Floey interrupted my musings to say, “I don’t think you should have gotten an A if your paper put people to sleep.”
“Fortunately, my teacher didn’t agree with you. Anyway, I think maybe the real reason I started my blog five years ago was that I just like to write, and Whispering Winds gave me a reason to write. When the retreat center went on hiatus a few years ago, I justified keeping up the blog because we might reopen Whispering Winds sometime, and I wanted to keep my readers as prospective guests. Now that we sold the farmhouse, I know we won’t reopen Whispering Winds. Maybe I should stop writing the blog… That’s something I’ve been mulling over for the last few weeks as 2015 is coming to its end.

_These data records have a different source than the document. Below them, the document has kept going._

/-- Settles O38: the offset is at most BASE, so RESULT holds it whole. -/
theorem clsPosInWordGivesTheOffset : Obligations.ClsPosInWordGivesTheOffset := by
  refine ⟨rfl, fun s => ⟨fun h => ?_, classifyPosition_invalid _⟩⟩
  have hmod : (s.argPos - 1) % base s.params.width < base s.params.width := bitOf_lt _ _
  have hfits : posInWord s.params.width s.argPos < 2 ^ s.params.width.bits :=
    calc posInWord s.params.width s.argPos ≤ base s.params.width := hmod
      _ < s.params.width.bits := base_lt_bits _
      _ < 2 ^ s.params.width.bits := Nat.lt_two_pow_self
  obtain ⟨v, hv, hval⟩ := classifyPosition_valid h hfits
  refine ⟨v, hv, ?_, ?_⟩
  · rw [hval, posInWord, ← cast_base, ← argPos_cast h, Nat.cast_succ, Int.natCast_mod,
      Nat.cast_sub (argPos_bounds h).1, Nat.cast_one]
  · rw [hval, posInWord, ← base_eq]
    omega

/-- Settles O39: the unit number is at most the position, so RESULT holds it whole. -/
theorem clsWordsNeededGivesTheUnit : Obligations.ClsWordsNeededGivesTheUnit := by
  refine ⟨rfl, fun s => ⟨fun h => ?_, classifyPosition_invalid _⟩⟩
  obtain ⟨hpos, hmax⟩ := argPos_bounds h
  have hfits : unitOf s.params.width s.argPos < 2 ^ s.params.width.bits :=
    calc unitOf s.params.width s.argPos ≤ s.argPos := unitOf_le_self hpos
      _ ≤ maxPos s.params.width := hmax
      _ < 2 ^ s.params.width.bits := maxPos_lt_two_pow _
  obtain ⟨v, hv, hval⟩ := classifyPosition_valid h hfits
  obtain ⟨hle, hlt⟩ := unitOf_bounds (wd := s.params.width) hpos
  have hunit := (unit_bit s.params.width hpos).1
  refine ⟨v, hv, ?_⟩
  rw [hval, ← cast_base, ← argPos_cast h]
  zify [hunit] at hle hlt
  exact ⟨hle, hlt⟩

/-- Settles O40: BASE is W - 1. -/
theorem clsBaseGivesWMinus1 : Obligations.ClsBaseGivesWMinus1 :=
  ⟨rfl, fun s => conclude_setResult (congrArg _ (base_eq s.params.width))⟩

end Sys2Proof.Machine
end

section
/-! SUPPORT. The number of positions of a word sequence (R113), counted along its unit stream. -/

namespace Sys2Proof.Machine

variable {wd : Width}

/-! ### The bits of a unit stream -/

/-- Bit `n` (from 0) of a unit stream, BASE bits a unit: position `n + 1` (R111). -/
def streamBit (us : List (Word wd)) (n : Nat) : Bool := unitBit us (n / base wd) (n % base wd)

section
variable (u : Word wd) (us : List (Word wd))

theorem streamBit_cons_of_lt {n : Nat} (h : n < base wd) : streamBit (u :: us) n = u.getLsbD n := by
  rw [streamBit, Nat.div_eq_of_lt h, Nat.mod_eq_of_lt h]
  rfl

theorem streamBit_cons_base_add (n : Nat) : streamBit (u :: us) (base wd + n) = streamBit us n := by
  rw [streamBit, Nat.add_mod_left, Nat.add_div_left _ (base_pos wd)]
  rfl

/-- No bit is set past the end of the stream. -/
theorem lt_of_streamBit {n : Nat} (h : streamBit us n = true) : n < us.length * base wd := by
  rw [streamBit, unitBit] at h
  split at h
  · rename_i hu
    exact (Nat.div_lt_iff_lt_mul (base_pos wd)).1 (List.getElem?_eq_some_iff.1 hu).1
  · cases h

theorem popcount_eq_count : popcount u = Nat.count (fun k => u.getLsbD k) (base wd) := by
  rw [popcount, Nat.count, List.countP_eq_length_filter]
  simp only [Bool.decide_eq_true]

/-- The set bits of a stream are those of its units. -/
theorem count_streamBit :
    Nat.count (fun n => streamBit us n) (us.length * base wd) = (us.map popcount).sum := by
  induction us with
  | nil => simp
  | cons u us ih =>
    have hfirst : Nat.count (fun n => streamBit (u :: us) n) (base wd) = popcount u := by
      rw [popcount_eq_count]
      exact List.countP_congr fun n hn => by simp only [streamBit_cons_of_lt u us (List.mem_range.1 hn)]
    rw [List.length_cons, Nat.succ_mul, Nat.add_comm, Nat.count_add, hfirst, List.map_cons, List.sum_cons]
    simp only [streamBit_cons_base_add, ih]

end

/-! ### The units of a word -/

theorem popcount_fillWord (f : Bool) : popcount (fillWord wd f) = if f then base wd else 0 := by
  rw [popcount_eq_count]
  cases f
  · simp [fillWord_getLsbD]
  · rw [if_pos rfl, Nat.count_iff_forall]
    intro k hk
    simp [fillWord_getLsbD, hk]

/-- What a word adds to the cardinality: its popcount, or `run_length * BASE` where it is an all-ones run (R113). -/
theorem sum_popcount_wordUnits (w : Word wd) :
    ((wordUnits w).map popcount).sum
      = if isRun w then (if runOnes w then runLen w * base wd else 0) else popcount w := by
  cases hr : isRun w with
  | false => simp [wordUnits_literal hr]
  | true =>
    rw [wordUnits_run hr, List.map_replicate, List.sum_replicate, popcount_fillWord]
    cases runOnes w <;> simp

theorem count_eq_sum_popcount_units (ws : List (Word wd)) : count ws = ((units ws).map popcount).sum := by
  induction ws with
  | nil => rfl
  | cons w ws ih =>
    rw [units_cons, List.map_append, List.sum_append, sum_popcount_wordUnits, ← ih]
    rfl

/-! ### The position set -/

/-- The positions as a finite set: one past each set bit of the unit stream. -/
def posFinset (ws : List (Word wd)) : Finset Nat :=
  ((Finset.range ((units ws).length * base wd)).filter fun n => streamBit (units ws) n).map (addRightEmbedding 1)

theorem coe_posFinset (ws : List (Word wd)) : (posFinset ws : Set Nat) = Pos ws := by
  ext p
  have hbit : p ∈ Pos ws ↔ 1 ≤ p ∧ streamBit (units ws) (p - 1) = true := mem_Pos ws p
  simp only [posFinset, Finset.mem_coe, Finset.mem_map, Finset.mem_filter, Finset.mem_range, addRightEmbedding_apply,
    hbit]
  constructor
  · rintro ⟨n, ⟨-, hn⟩, rfl⟩
    exact ⟨Nat.le_add_left .., hn⟩
  · rintro ⟨hp, hn⟩
    exact ⟨p - 1, ⟨lt_of_streamBit _ hn, hn⟩, Nat.sub_add_cancel hp⟩

theorem card_posFinset (ws : List (Word wd)) : (posFinset ws).card = count ws := by
  rw [posFinset, Finset.card_map, ← Nat.count_eq_card_filter_range, count_streamBit, count_eq_sum_popcount_units]

/-- Settles O57: the position set is the finite set of the stream's set bits, counted unit by unit. -/
theorem countIsTheNumberOfPositions : Obligations.CountIsTheNumberOfPositions := by
  intro wd ws
  rw [← coe_posFinset]
  exact ⟨(posFinset ws).finite_toSet, (Set.ncard_coe_finset _).trans (card_posFinset ws)⟩

end Sys2Proof.Machine
end

section
/-! SUPPORT. The commands of 41_buffer_access.md: NOP, CLEAR, WRITE_WORD, READ_WORD and MOVE_R, and which commands leave
R as it is (R120 to R128). -/

namespace Sys2Proof.Machine

variable {s : State}

/-! ### Who writes R -/

/-- The rows of R39 that write R. -/
theorem bufferWritten_eq_R {i : Instr} (h : bufferWritten i = some .R) :
    i = .mergeOr ∨ i = .mergeAnd ∨ i = .clearR := by
  cases i with
  | clearR | mergeOr | mergeAnd => simp
  | _ => cases h

/-- A command that writes A, B or no buffer leaves R as it is (R124). -/
theorem State.afterWrites_of_ne_R {writesResult : Bool} {written : Option Buf} {v x c} (h : written ≠ some .R) :
    s.afterWrites writesResult written v x c
      = { s.afterWrites writesResult written v x c with bufR := s.bufR } := by
  simp only [State.afterWrites, h, false_and, if_false]

/-- Settles O10: by its row of R39 the command writes another buffer or none. -/
theorem otherCommandsLeaveR : Obligations.OtherCommandsLeaveR := by
  intro i s hor hand hclear
  obtain ⟨v, x, c, h⟩ := exec_answersWrites i s
  have hne : bufferWritten i ≠ some .R := fun hR => by simpa [hor, hand, hclear] using bufferWritten_eq_R hR
  rw [h, State.afterWrites_of_ne_R hne]
  exact ⟨_, _, _, _, _, rfl⟩

/-! ### NOP and CLEAR -/

/-- Settles O28: NOP's rule ends where it starts. -/
theorem nopOnlyCompletes : Obligations.NopOnlyCompletes := ⟨rfl, fun s => s.conclude_ok s⟩

/-- CLEAR stores the empty bitmap, whose length 1 fits a word (R121). -/
theorem clearBuffer_answers (b : Buf) (s : State) : AnswersBitmap b s [] (s.conclude (clearBuffer b s)) :=
  answers_storeBitmap b s [] (by cases s.params.width <;> decide)

/-- Settles O29, by `clearBuffer_answers`. -/
theorem clearLeavesTheEmptyBitmap : Obligations.ClearLeavesTheEmptyBitmap :=
  ⟨⟨rfl, rfl, rfl⟩, fun s => ⟨clearBuffer_answers .A s, clearBuffer_answers .B s, clearBuffer_answers .R s⟩⟩

/-! ### WRITE_WORD and READ_WORD -/

section
variable {b : Buf} {i : Nat}

theorem writeSlot_of_lt (h : i < s.depth b) : writeSlot b i s = .ok (s.setBuf b ((s.buf b).write i s.argLatch)) :=
  if_pos h

theorem writeSlot_of_le (h : s.depth b ≤ i) : writeSlot b i s = .error .index := if_neg h.not_gt

theorem readSlot_of_lt (h : i < s.depth b) : readSlot b i s = .ok (s.setResult ((s.buf b).read b i)) := if_pos h

theorem readSlot_of_le (h : s.depth b ≤ i) : readSlot b i s = .error .index := if_neg h.not_gt

/-- R30: only R has twice the slots. -/
theorem State.depth_eq_ite (s : State) (b : Buf) :
    s.depth b = if b = .R then 2 * s.params.depth else s.params.depth := by
  cases b <;> rfl

end

/-- The command word given by the fields of R80 decodes to its command. -/
theorem decode_fields {i : Instr} {n : Nat} (hslot : i.slot < 65536)
    (hn : (opcodeOf i).1 + (opcodeOf i).2 * 256 + i.slot * 65536 = n) : decode (BitVec.ofNat 32 n) = .ok i :=
  hn ▸ decodeOfEncodeIsTheCommand i (decide_eq_true hslot)

/-- Settles O30: the words are those of `encode`, and `Buffer.write` changes one slot. -/
theorem writeWordStoresArg : Obligations.WriteWordStoresArg := by
  refine ⟨fun i hi => ?_, fun b i instr hinstr s => ?_⟩
  · exact ⟨decode_fields hi (by simp [opcodeOf, Instr.slot]), decode_fields hi (by simp [opcodeOf, Instr.slot])⟩
  · obtain ⟨hexec, hdepth⟩ : exec instr s = s.conclude (writeSlot b i s) ∧ s.depth b = s.params.depth := by
      obtain ⟨rfl, rfl⟩ | ⟨rfl, rfl⟩ := hinstr <;> exact ⟨rfl, rfl⟩
    rw [hexec, ← hdepth]
    refine ⟨fun hi => ⟨(s.buf b).write i s.argLatch, ?_, fun j => Buffer.read_write ..⟩, fun hi => ?_⟩
    · rw [writeSlot_of_lt hi, State.conclude_ok]
    · rw [writeSlot_of_le hi, s.conclude_error (by decide)]

/-- Settles O31: the words are those of `encode`, and `readSlot` answers by whether the slot exists. -/
theorem readWordGivesTheSlot : Obligations.ReadWordGivesTheSlot := by
  refine ⟨fun i hi => ?_, fun b i instr hinstr s => ?_⟩
  · exact ⟨decode_fields hi (by simp [opcodeOf, Instr.slot]), decode_fields hi (by simp [opcodeOf, Instr.slot]),
      decode_fields hi (by simp [opcodeOf, Instr.slot])⟩
  · have hexec : exec instr s = s.conclude (readSlot b i s) := by
      obtain ⟨rfl, rfl⟩ | ⟨rfl, rfl⟩ | ⟨rfl, rfl⟩ := hinstr <;> rfl
    rw [hexec, ← s.depth_eq_ite b]
    refine ⟨fun hi => ?_, fun hi => ?_⟩
    · rw [readSlot_of_lt hi]
      rfl
    · rw [readSlot_of_le hi, s.conclude_error (by decide)]

/-- A READ_WORD that completed without a fault, run again where it ended, changes nothing more (R126). -/
theorem conclude_readSlot_again {b : Buf} {i : Nat} {t : State} (h : s.conclude (readSlot b i s) = .next t)
    (hcode : t.status.code = .ok) : t.conclude (readSlot b i t) = .next t := by
  obtain ⟨u, hu, rfl⟩ | ⟨c, hc, rfl⟩ := State.conclude_cases h
  · obtain ⟨hi, rfl⟩ := readSlot_eq_ok hu
    have hi' : i < ((s.setResult ((s.buf b).read b i)).complete .ok).depth b := by cases b <;> exact hi
    rw [readSlot_of_lt hi']
    cases b <;> rfl
  · have hok : c = .ok := hcode
    exact absurd (hok ▸ hc) (readSlot_ne_ok b i s)

/-- Settles O32: the second read leaves the state as the first one left it. -/
theorem rereadingASlotGivesTheSameValue : Obligations.RereadingASlotGivesTheSameValue := by
  intro i instr hinstr s t h hcode
  obtain ⟨b, hexec⟩ : ∃ b, ∀ s, exec instr s = s.conclude (readSlot b i s) := by
    simp only [List.mem_cons, List.not_mem_nil, or_false] at hinstr
    obtain rfl | rfl | rfl := hinstr
    · exact ⟨.A, fun _ => rfl⟩
    · exact ⟨.B, fun _ => rfl⟩
    · exact ⟨.R, fun _ => rfl⟩
  exact ⟨t, (hexec t).trans (conclude_readSlot_again (hexec s ▸ h) hcode), hcode, rfl⟩

/-! ### MOVE_R -/

section
variable (d : Buf)

theorem moveResult_of_badLength (h : ¬ (1 ≤ s.len .R ∧ s.len .R ≤ s.depth .R)) :
    moveResult d s = .error .length := by
  rw [← s.lengthOk_iff, Bool.not_eq_true] at h
  simp [moveResult, h]

theorem moveResult_of_badWords (hl : 1 ≤ s.len .R ∧ s.len .R ≤ s.depth .R) (h : ¬ WordsOk (s.words .R)) :
    moveResult d s = .error .malformed := by
  rw [← s.lengthOk_iff] at hl
  rw [← s.runsOk_iff, Bool.not_eq_true] at h
  simp [moveResult, hl, h]

/-- MOVE_R of a well-formed R, the only R it meets after reset (R127, R128): CAPACITY, or the copy. -/
theorem moveResult_of_wellFormed (h : s.wellFormed .R = true) :
    moveResult d s = if s.params.depth < s.len .R then .error .capacity else .ok (s.storeBitmap d (s.words .R)) := by
  rw [State.wellFormed, Bool.and_eq_true] at h
  obtain ⟨hl, hr⟩ := h
  simp [moveResult, hl, hr]

end

/-- Settles O27: the invariant has R well-formed, so only the CAPACITY check is left. -/
theorem moveRFaultsOnlyCapacity : Obligations.MoveRFaultsOnlyCapacity := by
  intro s t hs h
  obtain ⟨d, hd⟩ : ∃ d, s.conclude (moveResult d s) = .next t := h.elim (⟨.A, ·⟩) (⟨.B, ·⟩)
  rw [moveResult_of_wellFormed d hs.resultWellFormed] at hd
  split at hd <;> cases hd
  · exact .inr rfl
  · exact .inl rfl

/-- Settles O33: the checks of `moveResult` in their order, then `Store` of R's words, whose number is R's length. -/
theorem moveRCopiesTheResult : Obligations.MoveRCopiesTheResult := by
  refine ⟨⟨rfl, rfl⟩, fun d instr hinstr s => ?_⟩
  have hexec : exec instr s = s.conclude (moveResult d s) := by
    obtain ⟨rfl, rfl⟩ | ⟨rfl, rfl⟩ := hinstr <;> rfl
  rw [hexec]
  refine ⟨fun hl => ?_, fun hl hw => ?_, fun hl hw (hn : s.params.depth < s.len .R) => ?_,
    fun ⟨hl, (hn : s.len .R ≤ s.params.depth)⟩ hw => ?_⟩
  · rw [moveResult_of_badLength d hl, s.conclude_error (by decide)]
  · rw [moveResult_of_badWords d hl hw, s.conclude_error (by decide)]
  · rw [moveResult_of_wellFormed d ((s.wellFormed_iff .R).2 ⟨hl, hw⟩), if_pos hn, s.conclude_error (by decide)]
  · have hwf := (s.wellFormed_iff .R).2 ⟨⟨hl, hn.trans (s.params_depth_le .R)⟩, hw⟩
    have hlen := State.wellFormed_length hwf
    rw [moveResult_of_wellFormed d hwf, if_neg hn.not_gt]
    exact ⟨answers_storeBitmap d s _ (hlen ▸ Buffer.len_lt .R s.bufR), hlen⟩

end Sys2Proof.Machine
end

section
/-! SUPPORT. INSERT as a command: its checks, its answer once they have passed, and its words in each case of the
covering word (42_insert.md). -/

namespace Sys2Proof.Machine

variable {wd : Width}

/-! ### The words of each case -/

/-- A literal that the bit does not fill keeps its place (R146). -/
theorem insertLiteral_of_ne {before after : List (Word wd)} {w : Word wd} {k : Nat}
    (h : w ||| bitWord wd k ≠ allOnes wd) : insertLiteral before w after k = before ++ (w ||| bitWord wd k) :: after :=
  if_pos h

/-- The words of a collapse from the new all-ones run on: `n` units with what comes before it, fused with what comes
after it (R148). -/
def collapsed (n : Nat) (after : List (Word wd)) : List (Word wd) :=
  mkRun true (fuseFollowing n after).1 :: (fuseFollowing n after).2

/-- A literal that the bit fills becomes an all-ones run, fused on its two sides (R147, R148). -/
theorem insertLiteral_of_full {before after front : List (Word wd)} {w : Word wd} {k n : Nat}
    (h : w ||| bitWord wd k = allOnes wd) (hleft : fusePreceding before = (front, n)) :
    insertLiteral before w after k = front ++ collapsed n after := by
  simp [insertLiteral, collapsed, h, hleft]

section
variable {before after : List (Word wd)} {n m : Nat}

/-- With no all-ones run before it, the new run starts at one unit (R147). -/
theorem fusePreceding_of_bare (h : ∀ v ∈ before.getLast?, ¬ (isRun v = true ∧ runOnes v = true)) :
    fusePreceding before = (before, 1) := by
  obtain ⟨e, -⟩ | ⟨rest, v, rfl, hr, ho, -⟩ := fusePreceding_cases before
  · exact e
  · exact absurd ⟨hr, ho⟩ (h v (by simp))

“But then I started to read the December issue of The Monastic Way. I’ve been reading The Monastic Way, a monthly pamphlet written by Joan Chittister, for about four years. I saw the pamphlet for the first time when I was in the jail chapel playing the piano for the women’s worship service. The chaplain offered a pamphlet to me. I took it home, read the daily readings for that month, and then went online and subscribed to it. I think Joan Chittister writes the pamphlet primarily for inmates. It’s designed to be a thought-provoking devotional tool, regardless of one’s religious background.”
“I like The Monastic Way, too, Mom. I usually read it over your shoulder every morning,” Floey added.
“For the first couple years I read it, Floey, Chittister chose a painting for the front flap of the pamphlet. Each daily reading consisted of one or two sentences to help readers understand the meaning behind the painting and to help apply the artist’s message personally. Since 2014, Chittister has replaced the painting with a quotation to examine. This month’s quotation is one of my favorites. We are not human beings having a spiritual experience. We are spiritual beings having a human experience. [Teilhard de Chardin]
“In this month’s introduction to the quotation, Chittister writes:
It’s then [in the final third of life] that we begin to understand that life has been more about the shaping of the spirit than it has been the accumulation of things. It’s then that we finally come to know that it has been about our inner selves – our generous souls, our happy hearts, our loving relationships, our worthwhile work, successful or not – rather than our public status, that life has been about all along…. It is, in the end, who and what we have become spiritually in life that finally, ultimately, counts.
“Writing my blog is something that helps me keep that perspective on life. As Teilhard de Chardin says, We are spiritual beings… To be sure I have something to write about every week, my mind is constantly on the lookout for signs in life that may be helpful for the development of my spiritual being. The title of my first book, Listening for God: 52 Reflections on Everyday Life, really defines what I’m doing with my blog. The book is simply a compilation of 52 blog posts selected from the first year and a half of my blog. For five years I’ve been consciously Listening for God, to be sure I’m hearing what God may be saying to me, and then sharing those insights on the blog. I don’t want to stop writing my blog mainly because I don’t want to stop Listening for God. Without the commitment to post something to the blog every week, I’m afraid I might get lax about Listening for God.
“I can understand that,” Floey interjected. “You always seem so busy I can see how you could forget to think about what God might be saying to you if you didn’t have to write about something every week.”
“God has given me a love of writing, Floey. Following that passion is critical to the development of my spiritual being. WhisperingWindsBlog.com is no longer a marketing tool. It’s a by-product of my spiritual journey. As long as it continues to contribute to my spiritual growth, I’ll continue to write posts.”
“I think I see,” responded Floey. “I guess that means I should go take a nap. We aren’t going for a walk just yet.”
“I’m afraid you’re right, Floey. But we’ll take time for one later. Sometimes that’s where God shows us new things to think about and write about.”